Noel O'Blog

Friday, 28 March 2008

Pybel as a generic API for cheminformatics libraries - proof of concept using CDK

I'm very interested in interoperability of open source chemistry codes. Following a comment by Egon on a recent post of mine, I started wondering whether the Pybel API could used with other cheminformatics libraries as a backend.
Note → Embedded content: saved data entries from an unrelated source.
-- ==== Sys2Proof/Machine/System.lean ====
section
/-! DEFINITION. System instructions (R134), the state-register accesses (R111), DMOV (R146), and the traps that a
Lantern takes at a boundary as events (R119). -/

namespace Sys2Proof.Machine

/-- TRAP and SVC (R134): EVAL is the zero-extended code. -/
def State.trapCode (s : State) (cause : Nat) (code : BitVec 32) : State := s.trap cause (code.setWidth 64)

/-- ERET (R120, R134); in user mode PRIV. It waits until every earlier instruction has completed (R114). A return to
the end address resumes the wait at the end of the segment (R141). -/
def State.eret (s : State) : State :=
  if !s.cur.sup then s.trap cPRIV (parcelOf .eret)
  else if s.loadsOut s.focus then s
  else
    let s := s.traceIndirect s.focus 3 0 s.cur.epc
    s.modCur fun l =>
      let l := l.leaveTrap
      if l.pc = endAddr then { l with st := .ending } else l

/-- SRR (R111, R134). -/
def State.readSr (s : State) (rd : Reg) (num : BitVec 32) : State :=
  match s.srValue s.focus num.toNat with
  | none => s.illop (.srr rd num)
  | some v =>
    if s.cur.sup || srUserReads num.toNat then s.retireReg rd v 1 else s.trap cPRIV (parcelOf (.srr rd num))

/-- SRW (R111, R123, R134): a register marked "no" is ILLOP before the mode is checked. It waits until every earlier
instruction has completed (R114). -/
def State.writeSr (s : State) (num : BitVec 32) (ra : Reg) : State :=
  let i := Instr.srw num ra
  let n := num.toNat
  if !srWritable n then s.illop i
  else if !s.cur.sup && !srUserWrites n then s.trap cPRIV (parcelOf i)
  else if s.loadsOut s.focus then s
  else if decide (n = 0xC) && !fqbaseOk (s.x ra) then s.illop i
  else (s.srWrite s.focus n (s.x ra)).retire 1

/-- HALT (R134); in user mode PRIV. -/
def State.halt (s : State) : State :=
  if !s.cur.sup then s.trap cPRIV (parcelOf .halt)
  else (s.modCur fun l => { l with st := .halted }).retire 1

/-- The first of three values that is not a multiple of 8. -/
def firstOdd (a b c : Word) : Option Word :=
  if a.toNat % 8 ≠ 0 then some a else if b.toNat % 8 ≠ 0 then some b else if c.toNat % 8 ≠ 0 then some c else none

/-- A trap of DMOV in move `i` (R146): EMICRO holds the move. -/
def State.dmovTrap (s : State) (cause : Nat) (va i : Word) : State :=
  s.trapAt s.focus cause s.cur.pc va i (nextParcel s.cur.pc)

/-- The fate of a DMOV access that finds no translation. -/
def State.dmovMiss (s : State) (reason access cause : Nat) (va i : Word) : State :=
  if s.holds (lanDie s.focus) reason then s.holdAccess reason access va else s.dmovTrap cause va i

/-- One move of DMOV (R146): loads 8 bytes, waiting for them, and stores them; EMICRO counts the moves. -/
def State.dmovMove (s : State) (src dst : Word) : State :=
  let i := s.cur.emicro
  let a := src + 8#64 * i
  let b := dst + 8#64 * i
  let r := s.lanXlate s.focus a 8 .load
  match r.1 with
  | .miss reason => r.2.dmovMiss reason accRead cLDF a i
  | .perm => r.2.dmovTrap cPERM a i
  | .at_ pa from_ _ =>
    if r.2.homeCut (lanDie s.focus) pa from_ then r.2 else
    let d := r.2.lanLoad s.focus pa 8
    if d.2.1 then d.2.2.dmovTrap cLDF a i
    else
      let w := d.2.2.lanXlate s.focus b 8 .store
      match w.1 with
      | .miss reason => w.2.dmovMiss reason accWrite cSTF b i
      | .perm => w.2.dmovTrap cPERM b i
      | .at_ pb kind _ =>
        if w.2.homeCut (lanDie s.focus) pb kind then w.2 else
        match w.2.lanStore s.focus pb kind d.1 with
        | some s => s.modCur fun l => { l with emicro := i + 1#64, xheld := none, stWait := none }
        | none => w.2.modCur fun l => { l with stWait := w.2.stageBlock s.focus pb d.1 }

/-- DMOV (R146): one move at a time, so that traps are taken between moves; the registers change in the last step. -/
def State.dmov (s : State) (rd ra rb : Reg) : State :=
  let dst := s.x rd
  let src := s.x ra
  let len := s.x rb
  match firstOdd dst src len with
  | some v => s.trap cALIGN v
  | none =>
    if s.cur.emicro.toNat < len.toNat / 8 then (s.performLoads s.focus).dmovMove src dst
    else
      s.modCur fun l =>
        ({ (((l.setReg rd (dst + len)).setReg ra (src + len)).setReg rb 0#64) with emicro := 0#64 }).advance 1

/-- TRAP (R134). -/
def execTrap (code : BitVec 32) (s : State) : Out := .next (s.trapCode cTRAP code)
/-- SVC (R134). -/
def execSvc (code : BitVec 32) (s : State) : Out := .next (s.trapCode cSVC code)
/-- ERET (R134). -/
def execEret (s : State) : Out := .next s.eret
/-- SRR (R134). -/
def execSrr (rd : Reg) (num : BitVec 32) (s : State) : Out := .next (s.readSr rd num)
/-- SRW (R134). -/
def execSrw (num : BitVec 32) (ra : Reg) (s : State) : Out := .next (s.writeSr num ra)
/-- HALT (R134). -/
def execHalt (s : State) : Out := .next s.halt
/-- NOP (R134). -/
def execNop (s : State) : Out := .next (s.retire 1)
/-- DMOV (R146). -/
def execDmov (rd ra rb : Reg) (s : State) : Out := .next (s.dmov rd ra rb)

/-- FETCH_FAULT: the fetch of Lantern `lan` fails its checks (R59, R60, R121). -/
def execFetchFault (lan : Nat) (s : State) : Out :=
  if (s.lan lan).st = .run then
    let f := s.fetch lan
    match f.1 with
    | .fault cause epc val n => .next (f.2.fetchTrap lan cause epc val n)
    | _ => .next s
  else .next s

/-- The parcel after the instruction that Lantern `k` is about to execute, and the step of a DMOV there. An end wait that is
over is no boundary: the segment's end wins over BUDGET (R388). -/
def State.boundaryAt (s : State) (k : Nat) : Option (Word × Word) :=
  let l := s.lan k
  match l.st with
  | .ending => if s.endReady k then none else some (0#64, nextParcel l.pc)
  | .run =>
    match (s.fetch k).1 with
    | .run i n => some (microOf l i, afterParcels l.pc n)
    | _ => none
  | _ => none

/-- BUDGET_TRAP (R119 item 2). -/
def execBudgetTrap (lan : Nat) (s : State) : Out :=
  match s.boundaryAt lan with
  | some (micro, next) => .next (if (s.lan lan).budgetDue then s.budgetTrapAt lan micro next else s)
  | none => .next s

/-- FAULT_QUEUE_TRAP (R119 item 3): after BUDGET. -/
def execFaultQueueTrap (lan : Nat) (s : State) : Out :=
  match s.boundaryAt lan with
  | some (micro, next) =>
    .next (if !(s.lan lan).budgetDue && (s.lan lan).queueDue then s.queueTrapAt lan micro next else s)
  | none => .next s

/-- DPOISON (R119 item 4): after BUDGET and the fault queue. -/
def execDpoison (lan : Nat) (s : State) : Out :=
  match s.boundaryAt lan with
  | some (_, next) =>
    .next (if !(s.lan lan).budgetDue && !(s.lan lan).queueDue then s.poisonTrapAt lan next else s)
  | none => .next s

end Sys2Proof.Machine
end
The advantage of this for the user would be (a) to reduce the learning curve - if you know how to use Pybel, you can access any of several different cheminformatics libraries with the same syntax, (b) the same scripts could be used to carry out a particular analysis using different cheminformatics libraries - different libraries may have different fingerprints, descriptors or implementations of particular algorithms (this is of course also useful for cross-checking the results of different programs) and (c) help reduce the divide between different cheminformatics toolkits (interoperability!!).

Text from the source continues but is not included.